─── Stored data ───

theorem selects_fence : Selects (fun w => .fence (Enc.fm w) (Enc.pred w) (Enc.succ w) (Enc.rs1 w) (Enc.rd w)) 0x0000000F#32 0x0000707F#32 := by
  intro w h
  have ho : Enc.opcode w = 15#7 := (Enc.field_of_mask h 0 (l := 7) (by decide)).trans (by decide)
  have h3 : Enc.funct3 w = 0#3 := (Enc.field_of_mask h 12 (l := 3) (by decide)).trans (by decide)
  rw [decodeWord_eq (.inl (by rw [ho]; decide))]
  rw [decodeMiscMem_of_opcode ho]
  unfold decodeMiscMem; rw [h3]; rfl

theorem selects_fenceI : Selects (fun w => .fenceI (Enc.fm w) (Enc.pred w) (Enc.succ w) (Enc.rs1 w) (Enc.rd w)) 0x0000100F#32 0x0000707F#32 := by
  intro w h
  have ho : Enc.opcode w = 15#7 := (Enc.field_of_mask h 0 (l := 7) (by decide)).trans (by decide)
  have h3 : Enc.funct3 w = 1#3 := (Enc.field_of_mask h 12 (l := 3) (by decide)).trans (by decide)
  rw [decodeWord_eq (.inl (by rw [ho]; decide))]
  rw [decodeMiscMem_of_opcode ho]
  unfold decodeMiscMem; rw [h3]; rfl

theorem selects_csrrw : Selects (fun w => .csrrw (Enc.rd w) (Enc.csr w) (Enc.rs1 w)) 0x00001073#32 0x0000707F#32 := by
  intro w h
  have ho : Enc.opcode w = 115#7 := (Enc.field_of_mask h 0 (l := 7) (by decide)).trans (by decide)
  have h3 : Enc.funct3 w = 1#3 := (Enc.field_of_mask h 12 (l := 3) (by decide)).trans (by decide)
  rw [decodeWord_eq (.inr (by rw [h3]; decide))]
  rw [decodeSystem_of_opcode ho]
  unfold decodeSystem; rw [h3]; rfl

theorem selects_csrrs : Selects (fun w => .csrrs (Enc.rd w) (Enc.csr w) (Enc.rs1 w)) 0x00002073#32 0x0000707F#32 := by
  intro w h
  have ho : Enc.opcode w = 115#7 := (Enc.field_of_mask h 0 (l := 7) (by decide)).trans (by decide)
  have h3 : Enc.funct3 w = 2#3 := (Enc.field_of_mask h 12 (l := 3) (by decide)).trans (by decide)
  rw [decodeWord_eq (.inr (by rw [h3]; decide))]
  rw [decodeSystem_of_opcode ho]
  unfold decodeSystem; rw [h3]; rfl

theorem selects_csrrc : Selects (fun w => .csrrc (Enc.rd w) (Enc.csr w) (Enc.rs1 w)) 0x00003073#32 0x0000707F#32 := by
  intro w h
  have ho : Enc.opcode w = 115#7 := (Enc.field_of_mask h 0 (l := 7) (by decide)).trans (by decide)
  have h3 : Enc.funct3 w = 3#3 := (Enc.field_of_mask h 12 (l := 3) (by decide)).trans (by decide)
  rw [decodeWord_eq (.inr (by rw [h3]; decide))]
  rw [decodeSystem_of_opcode ho]
  unfold decodeSystem; rw [h3]; rfl

theorem selects_csrrwi : Selects (fun w => .csrrwi (Enc.rd w) (Enc.csr w) (Enc.rs1 w)) 0x00005073#32 0x0000707F#32 := by
  intro w h
  have ho : Enc.opcode w = 115#7 := (Enc.field_of_mask h 0 (l := 7) (by decide)).trans (by decide)
  have h3 : Enc.funct3 w = 5#3 := (Enc.field_of_mask h 12 (l := 3) (by decide)).trans (by decide)
  rw [decodeWord_eq (.inr (by rw [h3]; decide))]
  rw [decodeSystem_of_opcode ho]
  unfold decodeSystem; rw [h3]; rfl

theorem selects_csrrsi : Selects (fun w => .csrrsi (Enc.rd w) (Enc.csr w) (Enc.rs1 w)) 0x00006073#32 0x0000707F#32 := by
  intro w h
  have ho : Enc.opcode w = 115#7 := (Enc.field_of_mask h 0 (l := 7) (by decide)).trans (by decide)
  have h3 : Enc.funct3 w = 6#3 := (Enc.field_of_mask h 12 (l := 3) (by decide)).trans (by decide)
  rw [decodeWord_eq (.inr (by rw [h3]; decide))]
  rw [decodeSystem_of_opcode ho]
  unfold decodeSystem; rw [h3]; rfl

theorem selects_csrrci : Selects (fun w => .csrrci (Enc.rd w) (Enc.csr w) (Enc.rs1 w)) 0x00007073#32 0x0000707F#32 := by
  intro w h
  have ho : Enc.opcode w = 115#7 := (Enc.field_of_mask h 0 (l := 7) (by decide)).trans (by decide)
  have h3 : Enc.funct3 w = 7#3 := (Enc.field_of_mask h 12 (l := 3) (by decide)).trans (by decide)
  rw [decodeWord_eq (.inr (by rw [h3]; decide))]
  rw [decodeSystem_of_opcode ho]
  unfold decodeSystem; rw [h3]; rfl

theorem selects_amoaddW : Selects (fun w => .amoaddW (Enc.aq w) (Enc.rl w) (Enc.rd w) (Enc.rs1 w) (Enc.rs2 w)) 0x0000202F#32 0xF800707F#32 := by
  intro w h
  have ho : Enc.opcode w = 47#7 := (Enc.field_of_mask h 0 (l := 7) (by decide)).trans (by decide)
  have h3 : Enc.funct3 w = 2#3 := (Enc.field_of_mask h 12 (l := 3) (by decide)).trans (by decide)
  have h5 : Enc.funct5 w = 0#5 := (Enc.field_of_mask h 27 (l := 5) (by decide)).trans (by decide)
  rw [decodeWord_eq (.inl (by rw [ho]; decide))]
  rw [decodeAmo_of_opcode ho]
  unfold decodeAmo; rw [h5, h3]; rfl

theorem selects_amoxorW : Selects (fun w => .amoxorW (Enc.aq w) (Enc.rl w) (Enc.rd w) (Enc.rs1 w) (Enc.rs2 w)) 0x2000202F#32 0xF800707F#32 := by
  intro w h
  have ho : Enc.opcode w = 47#7 := (Enc.field_of_mask h 0 (l := 7) (by decide)).trans (by decide)
  have h3 : Enc.funct3 w = 2#3 := (Enc.field_of_mask h 12 (l := 3) (by decide)).trans (by decide)
  have h5 : Enc.funct5 w = 4#5 := (Enc.field_of_mask h 27 (l := 5) (by decide)).trans (by decide)
  rw [decodeWord_eq (.inl (by rw [ho]; decide))]
  rw [decodeAmo_of_opcode ho]
  unfold decodeAmo; rw [h5, h3]; rfl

───

The problem |
A word-for-word copy of the material is required.

Result of this task |
theorem selects_fence : Selects (fun w => .fence (Enc.fm w) (Enc.pred w) (Enc.succ w) (Enc.rs1 w) (Enc.rd w)) 0x0000000F#32 0x0000707F#32 := by
  intro w h
  have ho : Enc.opcode w = 15#7 := (Enc.field_of_mask h 0 (l := 7) (by decide)).trans (by decide)
  have h3 : Enc.funct3 w = 0#3 := (Enc.field_of_mask h 12 (l := 3) (by decide)).trans (by decide)
  rw [decodeWord_eq (.inl (by rw [ho]; decide))]
  rw [decodeMiscMem_of_opcode ho]
  unfold decodeMiscMem; rw [h3]; rfl

theorem selects_fenceI : Selects (fun w => .fenceI (Enc.fm w) (Enc.pred w) (Enc.succ w) (Enc.rs1 w) (Enc.rd w)) 0x0000100F#32 0x0000707F#32 := by
  intro w h
  have ho : Enc.opcode w = 15#7 := (Enc.field_of_mask h 0 (l := 7) (by decide)).trans (by decide)
  have h3 : Enc.funct3 w = 1#3 := (Enc.field_of_mask h 12 (l := 3) (by decide)).trans (by decide)
  rw [decodeWord_eq (.inl (by rw [ho]; decide))]
  rw [decodeMiscMem_of_opcode ho]
  unfold decodeMiscMem; rw [h3]; rfl

theorem selects_csrrw : Selects (fun w => .csrrw (Enc.rd w) (Enc.csr w) (Enc.rs1 w)) 0x00001073#32 0x0000707F#32 := by
  intro w h
  have ho : Enc.opcode w = 115#7 := (Enc.field_of_mask h 0 (l := 7) (by decide)).trans (by decide)
  have h3 : Enc.funct3 w = 1#3 := (Enc.field_of_mask h 12 (l := 3) (by decide)).trans (by decide)
  rw [decodeWord_eq (.inr (by rw [h3]; decide))]
  rw [decodeSystem_of_opcode ho]
  unfold decodeSystem; rw [h3]; rfl

theorem selects_csrrs : Selects (fun w => .csrrs (Enc.rd w) (Enc.csr w) (Enc.rs1 w)) 0x00002073#32 0x0000707F#32 := by
  intro w h
  have ho : Enc.opcode w = 115#7 := (Enc.field_of_mask h 0 (l := 7) (by decide)).trans (by decide)
  have h3 : Enc.funct3 w = 2#3 := (Enc.field_of_mask h 12 (l := 3) (by decide)).trans (by decide)
  rw [decodeWord_eq (.inr (by rw [h3]; decide))]
  rw [decodeSystem_of_opcode ho]
  unfold decodeSystem; rw [h3]; rfl

theorem selects_csrrc : Selects (fun w => .csrrc (Enc.rd w) (Enc.csr w) (Enc.rs1 w)) 0x00003073#32 0x0000707F#32 := by
  intro w h
  have ho : Enc.opcode w = 115#7 := (Enc.field_of_mask h 0 (l := 7) (by decide)).trans (by decide)
  have h3 : Enc.funct3 w = 3#3 := (Enc.field_of_mask h 12 (l := 3) (by decide)).trans (by decide)
  rw [decodeWord_eq (.inr (by rw [h3]; decide))]
  rw [decodeSystem_of_opcode ho]
  unfold decodeSystem; rw [h3]; rfl

theorem selects_csrrwi : Selects (fun w => .csrrwi (Enc.rd w) (Enc.csr w) (Enc.rs1 w)) 0x00005073#32 0x0000707F#32 := by
  intro w h
  have ho : Enc.opcode w = 115#7 := (Enc.field_of_mask h 0 (l := 7) (by decide)).trans (by decide)
  have h3 : Enc.funct3 w = 5#3 := (Enc.field_of_mask h 12 (l := 3) (by decide)).trans (by decide)
  rw [decodeWord_eq (.inr (by rw [h3]; decide))]
  rw [decodeSystem_of_opcode ho]
  unfold decodeSystem; rw [h3]; rfl

theorem selects_csrrsi : Selects (fun w => .csrrsi (Enc.rd w) (Enc.csr w) (Enc.rs1 w)) 0x00006073#32 0x0000707F#32 := by
  intro w h
  have ho : Enc.opcode w = 115#7 := (Enc.field_of_mask h 0 (l := 7) (by decide)).trans (by decide)
  have h3 : Enc.funct3 w = 6#3 := (Enc.field_of_mask h 12 (l := 3) (by decide)).trans (by decide)
  rw [decodeWord_eq (.inr (by rw [h3]; decide))]
  rw [decodeSystem_of_opcode ho]
  unfold decodeSystem; rw [h3]; rfl

theorem selects_csrrci : Selects (fun w => .csrrci (Enc.rd w) (Enc.csr w) (Enc.rs1 w)) 0x00007073#32 0x0000707F#32 := by
  intro w h
  have ho : Enc.opcode w = 115#7 := (Enc.field_of_mask h 0 (l := 7) (by decide)).trans (by decide)
  have h3 : Enc.funct3 w = 7#3 := (Enc.field_of_mask h 12 (l := 3) (by decide)).trans (by decide)
  rw [decodeWord_eq (.inr (by rw [h3]; decide))]
  rw [decodeSystem_of_opcode ho]
  unfold decodeSystem; rw [h3]; rfl

theorem selects_amoaddW : Selects (fun w => .amoaddW (Enc.aq w) (Enc.rl w) (Enc.rd w) (Enc.rs1 w) (Enc.rs2 w)) 0x0000202F#32 0xF800707F#32 := by
  intro w h
  have ho : Enc.opcode w = 47#7 := (Enc.field_of_mask h 0 (l := 7) (by decide)).trans (by decide)
  have h3 : Enc.funct3 w = 2#3 := (Enc.field_of_mask h 12 (l := 3) (by decide)).trans (by decide)
  have h5 : Enc.funct5 w = 0#5 := (Enc.field_of_mask h 27 (l := 5) (by decide)).trans (by decide)
  rw [decodeWord_eq (.inl (by rw [ho]; decide))]
  rw [decodeAmo_of_opcode ho]
  unfold decodeAmo; rw [h5, h3]; rfl

theorem selects_amoxorW : Selects (fun w => .amoxorW (Enc.aq w) (Enc.rl w) (Enc.rd w) (Enc.rs1 w) (Enc.rs2 w)) 0x2000202F#32 0xF800707F#32 := by
  intro w h
  have ho : Enc.opcode w = 47#7 := (Enc.field_of_mask h 0 (l := 7) (by decide)).trans (by decide)
  have h3 : Enc.funct3 w = 2#3 := (Enc.field_of_mask h 12 (l := 3) (by decide)).trans (by decide)
  have h5 : Enc.funct5 w = 4#5 := (Enc.field_of_mask h 27 (l := 5) (by decide)).trans (by decide)
  rw [decodeWord_eq (.inl (by rw [ho]; decide))]
  rw [decodeAmo_of_opcode ho]
  unfold decodeAmo; rw [h5, h3]; rfl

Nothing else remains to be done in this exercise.